* _PROVIDED INFORMATION_

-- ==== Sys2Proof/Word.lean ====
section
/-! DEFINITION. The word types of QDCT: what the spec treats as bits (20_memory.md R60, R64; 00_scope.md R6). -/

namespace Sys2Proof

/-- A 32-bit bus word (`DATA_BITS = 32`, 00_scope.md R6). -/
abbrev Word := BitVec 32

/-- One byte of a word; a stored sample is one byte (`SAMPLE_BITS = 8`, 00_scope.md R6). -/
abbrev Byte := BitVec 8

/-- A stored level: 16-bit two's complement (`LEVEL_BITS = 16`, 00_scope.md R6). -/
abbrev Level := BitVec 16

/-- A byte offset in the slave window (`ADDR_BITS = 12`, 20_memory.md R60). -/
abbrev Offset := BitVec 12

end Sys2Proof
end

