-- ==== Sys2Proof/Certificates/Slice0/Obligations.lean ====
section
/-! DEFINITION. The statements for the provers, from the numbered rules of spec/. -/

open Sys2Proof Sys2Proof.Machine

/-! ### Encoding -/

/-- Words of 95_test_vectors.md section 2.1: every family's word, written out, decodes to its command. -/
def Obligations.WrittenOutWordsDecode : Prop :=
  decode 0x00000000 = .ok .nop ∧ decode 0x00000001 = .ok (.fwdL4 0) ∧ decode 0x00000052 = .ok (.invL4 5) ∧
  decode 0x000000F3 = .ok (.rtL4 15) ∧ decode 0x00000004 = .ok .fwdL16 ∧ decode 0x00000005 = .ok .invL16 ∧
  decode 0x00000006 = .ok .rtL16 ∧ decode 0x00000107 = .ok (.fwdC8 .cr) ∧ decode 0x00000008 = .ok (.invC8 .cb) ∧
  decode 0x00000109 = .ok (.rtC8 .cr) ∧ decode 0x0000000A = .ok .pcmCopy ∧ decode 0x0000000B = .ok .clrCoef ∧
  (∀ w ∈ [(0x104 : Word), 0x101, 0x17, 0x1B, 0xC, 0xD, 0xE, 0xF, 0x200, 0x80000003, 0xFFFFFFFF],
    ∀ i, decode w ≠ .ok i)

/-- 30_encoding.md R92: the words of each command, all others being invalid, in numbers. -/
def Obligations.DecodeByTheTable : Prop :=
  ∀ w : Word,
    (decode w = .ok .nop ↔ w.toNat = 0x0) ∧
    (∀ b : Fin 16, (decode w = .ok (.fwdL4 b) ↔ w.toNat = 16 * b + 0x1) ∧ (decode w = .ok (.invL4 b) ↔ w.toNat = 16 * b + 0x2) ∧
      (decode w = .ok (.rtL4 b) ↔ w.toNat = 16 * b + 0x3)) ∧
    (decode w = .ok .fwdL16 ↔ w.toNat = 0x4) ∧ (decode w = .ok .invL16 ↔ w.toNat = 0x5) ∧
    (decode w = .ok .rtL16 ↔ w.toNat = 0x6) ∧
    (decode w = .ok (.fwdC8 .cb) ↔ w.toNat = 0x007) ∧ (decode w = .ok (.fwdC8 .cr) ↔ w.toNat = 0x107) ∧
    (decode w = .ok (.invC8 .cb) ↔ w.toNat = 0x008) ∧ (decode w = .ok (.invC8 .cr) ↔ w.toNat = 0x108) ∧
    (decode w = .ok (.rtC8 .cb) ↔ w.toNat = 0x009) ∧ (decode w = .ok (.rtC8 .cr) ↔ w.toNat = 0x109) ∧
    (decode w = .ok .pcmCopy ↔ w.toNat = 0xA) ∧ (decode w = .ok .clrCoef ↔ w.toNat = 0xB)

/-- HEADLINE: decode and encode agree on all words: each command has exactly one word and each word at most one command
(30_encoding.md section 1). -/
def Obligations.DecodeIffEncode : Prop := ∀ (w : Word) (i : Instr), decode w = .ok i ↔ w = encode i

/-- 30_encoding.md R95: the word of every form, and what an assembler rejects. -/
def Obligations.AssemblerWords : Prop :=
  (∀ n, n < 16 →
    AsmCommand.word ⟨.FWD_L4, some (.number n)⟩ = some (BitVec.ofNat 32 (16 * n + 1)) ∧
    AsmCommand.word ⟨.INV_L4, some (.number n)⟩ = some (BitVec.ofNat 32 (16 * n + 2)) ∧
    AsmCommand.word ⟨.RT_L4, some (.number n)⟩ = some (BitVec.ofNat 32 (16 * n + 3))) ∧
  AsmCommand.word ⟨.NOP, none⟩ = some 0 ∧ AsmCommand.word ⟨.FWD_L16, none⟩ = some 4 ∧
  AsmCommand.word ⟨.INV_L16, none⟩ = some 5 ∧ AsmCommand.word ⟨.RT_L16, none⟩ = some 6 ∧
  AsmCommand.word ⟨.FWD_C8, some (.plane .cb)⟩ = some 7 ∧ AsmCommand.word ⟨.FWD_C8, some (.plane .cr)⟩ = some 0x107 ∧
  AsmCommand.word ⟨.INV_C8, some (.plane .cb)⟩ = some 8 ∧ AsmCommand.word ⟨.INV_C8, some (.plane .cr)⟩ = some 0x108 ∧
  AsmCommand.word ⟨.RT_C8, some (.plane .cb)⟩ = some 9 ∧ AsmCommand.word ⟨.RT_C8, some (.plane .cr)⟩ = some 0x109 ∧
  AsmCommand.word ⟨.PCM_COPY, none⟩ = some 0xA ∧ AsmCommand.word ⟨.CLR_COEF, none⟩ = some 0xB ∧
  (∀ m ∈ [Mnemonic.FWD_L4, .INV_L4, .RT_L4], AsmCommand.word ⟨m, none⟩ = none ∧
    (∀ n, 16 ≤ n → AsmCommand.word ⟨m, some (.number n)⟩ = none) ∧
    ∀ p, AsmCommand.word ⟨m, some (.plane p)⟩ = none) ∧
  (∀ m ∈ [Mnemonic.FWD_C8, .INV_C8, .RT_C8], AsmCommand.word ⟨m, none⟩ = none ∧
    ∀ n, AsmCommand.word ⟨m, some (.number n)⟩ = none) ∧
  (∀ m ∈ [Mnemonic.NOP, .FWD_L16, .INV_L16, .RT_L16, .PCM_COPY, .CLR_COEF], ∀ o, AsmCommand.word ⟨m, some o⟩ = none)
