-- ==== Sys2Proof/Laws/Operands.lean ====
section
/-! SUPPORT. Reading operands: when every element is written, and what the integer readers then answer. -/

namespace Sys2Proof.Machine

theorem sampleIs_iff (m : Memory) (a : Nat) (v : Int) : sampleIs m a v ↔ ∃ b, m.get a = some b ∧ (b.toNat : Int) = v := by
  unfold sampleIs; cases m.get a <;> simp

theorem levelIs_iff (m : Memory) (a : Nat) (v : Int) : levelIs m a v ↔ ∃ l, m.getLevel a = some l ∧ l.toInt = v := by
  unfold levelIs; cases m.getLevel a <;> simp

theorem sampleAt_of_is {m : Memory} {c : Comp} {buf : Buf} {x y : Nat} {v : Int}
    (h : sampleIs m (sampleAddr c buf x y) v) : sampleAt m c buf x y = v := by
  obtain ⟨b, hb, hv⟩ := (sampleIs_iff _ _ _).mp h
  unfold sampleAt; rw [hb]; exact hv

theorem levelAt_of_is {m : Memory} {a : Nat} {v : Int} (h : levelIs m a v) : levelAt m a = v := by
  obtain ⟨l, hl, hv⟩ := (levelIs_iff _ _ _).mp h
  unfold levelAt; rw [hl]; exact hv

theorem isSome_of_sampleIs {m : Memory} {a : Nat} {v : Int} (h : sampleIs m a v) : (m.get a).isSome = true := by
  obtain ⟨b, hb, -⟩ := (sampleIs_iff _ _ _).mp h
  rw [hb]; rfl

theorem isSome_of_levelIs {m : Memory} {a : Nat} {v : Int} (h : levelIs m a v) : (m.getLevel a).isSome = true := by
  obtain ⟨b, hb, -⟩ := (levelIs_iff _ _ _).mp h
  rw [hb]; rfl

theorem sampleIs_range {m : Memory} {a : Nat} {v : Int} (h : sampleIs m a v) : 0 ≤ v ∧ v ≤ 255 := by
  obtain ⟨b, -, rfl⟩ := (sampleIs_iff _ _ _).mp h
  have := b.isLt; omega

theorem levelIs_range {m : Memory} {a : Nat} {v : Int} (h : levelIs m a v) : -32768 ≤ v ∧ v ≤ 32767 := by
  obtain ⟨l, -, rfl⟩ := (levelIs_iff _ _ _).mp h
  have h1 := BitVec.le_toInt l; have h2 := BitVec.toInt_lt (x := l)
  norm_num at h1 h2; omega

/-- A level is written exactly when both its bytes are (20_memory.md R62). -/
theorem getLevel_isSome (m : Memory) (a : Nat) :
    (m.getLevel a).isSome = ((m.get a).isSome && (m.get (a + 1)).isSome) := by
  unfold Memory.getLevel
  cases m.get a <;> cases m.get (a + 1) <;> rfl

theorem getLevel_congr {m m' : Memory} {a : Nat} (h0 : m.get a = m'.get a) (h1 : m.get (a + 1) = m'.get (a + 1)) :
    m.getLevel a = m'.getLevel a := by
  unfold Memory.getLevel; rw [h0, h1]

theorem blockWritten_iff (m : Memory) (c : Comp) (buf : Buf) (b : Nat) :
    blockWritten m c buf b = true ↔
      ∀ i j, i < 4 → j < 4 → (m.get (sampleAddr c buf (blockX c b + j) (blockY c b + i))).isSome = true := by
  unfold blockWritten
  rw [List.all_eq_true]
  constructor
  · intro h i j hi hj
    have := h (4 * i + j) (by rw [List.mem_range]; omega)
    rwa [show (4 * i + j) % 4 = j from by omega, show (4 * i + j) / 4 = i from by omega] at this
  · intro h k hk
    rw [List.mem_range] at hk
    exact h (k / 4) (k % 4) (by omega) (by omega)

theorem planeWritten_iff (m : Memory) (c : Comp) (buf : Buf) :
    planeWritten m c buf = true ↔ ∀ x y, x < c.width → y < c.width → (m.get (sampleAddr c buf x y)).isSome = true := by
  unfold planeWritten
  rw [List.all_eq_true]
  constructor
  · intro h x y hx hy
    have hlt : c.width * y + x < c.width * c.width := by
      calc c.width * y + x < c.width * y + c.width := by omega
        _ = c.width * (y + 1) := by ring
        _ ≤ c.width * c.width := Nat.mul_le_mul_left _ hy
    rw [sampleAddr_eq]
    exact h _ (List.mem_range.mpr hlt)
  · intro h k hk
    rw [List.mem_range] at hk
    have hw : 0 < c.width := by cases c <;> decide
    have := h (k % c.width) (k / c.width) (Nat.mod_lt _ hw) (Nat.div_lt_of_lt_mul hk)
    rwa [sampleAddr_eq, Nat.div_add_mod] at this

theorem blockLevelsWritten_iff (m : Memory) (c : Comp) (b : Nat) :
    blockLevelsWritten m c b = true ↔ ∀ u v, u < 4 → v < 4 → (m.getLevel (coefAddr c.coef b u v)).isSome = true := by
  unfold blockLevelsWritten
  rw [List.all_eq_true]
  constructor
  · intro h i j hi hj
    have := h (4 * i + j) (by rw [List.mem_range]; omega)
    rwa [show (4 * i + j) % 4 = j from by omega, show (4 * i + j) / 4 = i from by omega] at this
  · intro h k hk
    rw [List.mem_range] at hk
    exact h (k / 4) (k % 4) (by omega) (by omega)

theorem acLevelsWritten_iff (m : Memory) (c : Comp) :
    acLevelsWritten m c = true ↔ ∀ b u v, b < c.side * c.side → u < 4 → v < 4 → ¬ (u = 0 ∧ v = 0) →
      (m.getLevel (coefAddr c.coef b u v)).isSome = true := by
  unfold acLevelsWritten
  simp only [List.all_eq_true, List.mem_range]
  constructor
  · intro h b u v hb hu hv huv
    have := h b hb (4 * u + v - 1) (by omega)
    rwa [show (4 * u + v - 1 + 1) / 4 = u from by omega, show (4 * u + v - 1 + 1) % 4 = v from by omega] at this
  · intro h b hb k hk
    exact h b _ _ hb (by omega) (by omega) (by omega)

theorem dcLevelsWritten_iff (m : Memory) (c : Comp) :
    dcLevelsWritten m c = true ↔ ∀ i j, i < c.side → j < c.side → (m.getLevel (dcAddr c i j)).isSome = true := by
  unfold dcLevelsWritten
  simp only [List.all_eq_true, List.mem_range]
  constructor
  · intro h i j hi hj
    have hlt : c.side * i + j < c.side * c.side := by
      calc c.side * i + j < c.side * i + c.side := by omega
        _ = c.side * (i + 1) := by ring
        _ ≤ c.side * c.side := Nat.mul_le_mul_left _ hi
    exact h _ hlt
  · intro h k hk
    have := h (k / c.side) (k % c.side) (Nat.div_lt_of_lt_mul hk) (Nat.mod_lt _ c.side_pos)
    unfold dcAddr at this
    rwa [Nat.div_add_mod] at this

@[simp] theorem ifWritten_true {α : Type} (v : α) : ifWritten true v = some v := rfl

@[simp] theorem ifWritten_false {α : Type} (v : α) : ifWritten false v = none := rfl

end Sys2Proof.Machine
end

* _ABOUT THIS EXERCISE_
Would you copy, unchanged, the stretch of the records above that begins at the line containing "theorem getLevel_isSome (m" and ends at the line containing "h x y hx hy", and only that?

* _TASK RESULT_
theorem getLevel_isSome (m : Memory) (a : Nat) :
    (m.getLevel a).isSome = ((m.get a).isSome && (m.get (a + 1)).isSome) := by
  unfold Memory.getLevel
  cases m.get a <;> cases m.get (a + 1) <;> rfl

theorem getLevel_congr {m m' : Memory} {a : Nat} (h0 : m.get a = m'.get a) (h1 : m.get (a + 1) = m'.get (a + 1)) :
    m.getLevel a = m'.getLevel a := by
  unfold Memory.getLevel; rw [h0, h1]

theorem blockWritten_iff (m : Memory) (c : Comp) (buf : Buf) (b : Nat) :
    blockWritten m c buf b = true ↔
      ∀ i j, i < 4 → j < 4 → (m.get (sampleAddr c buf (blockX c b + j) (blockY c b + i))).isSome = true := by
  unfold blockWritten
  rw [List.all_eq_true]
  constructor
  · intro h i j hi hj
    have := h (4 * i + j) (by rw [List.mem_range]; omega)
    rwa [show (4 * i + j) % 4 = j from by omega, show (4 * i + j) / 4 = i from by omega] at this
  · intro h k hk
    rw [List.mem_range] at hk
    exact h (k / 4) (k % 4) (by omega) (by omega)

theorem planeWritten_iff (m : Memory) (c : Comp) (buf : Buf) :
    planeWritten m c buf = true ↔ ∀ x y, x < c.width → y < c.width → (m.get (sampleAddr c buf x y)).isSome = true := by
  unfold planeWritten
  rw [List.all_eq_true]
  constructor
  · intro h x y hx hy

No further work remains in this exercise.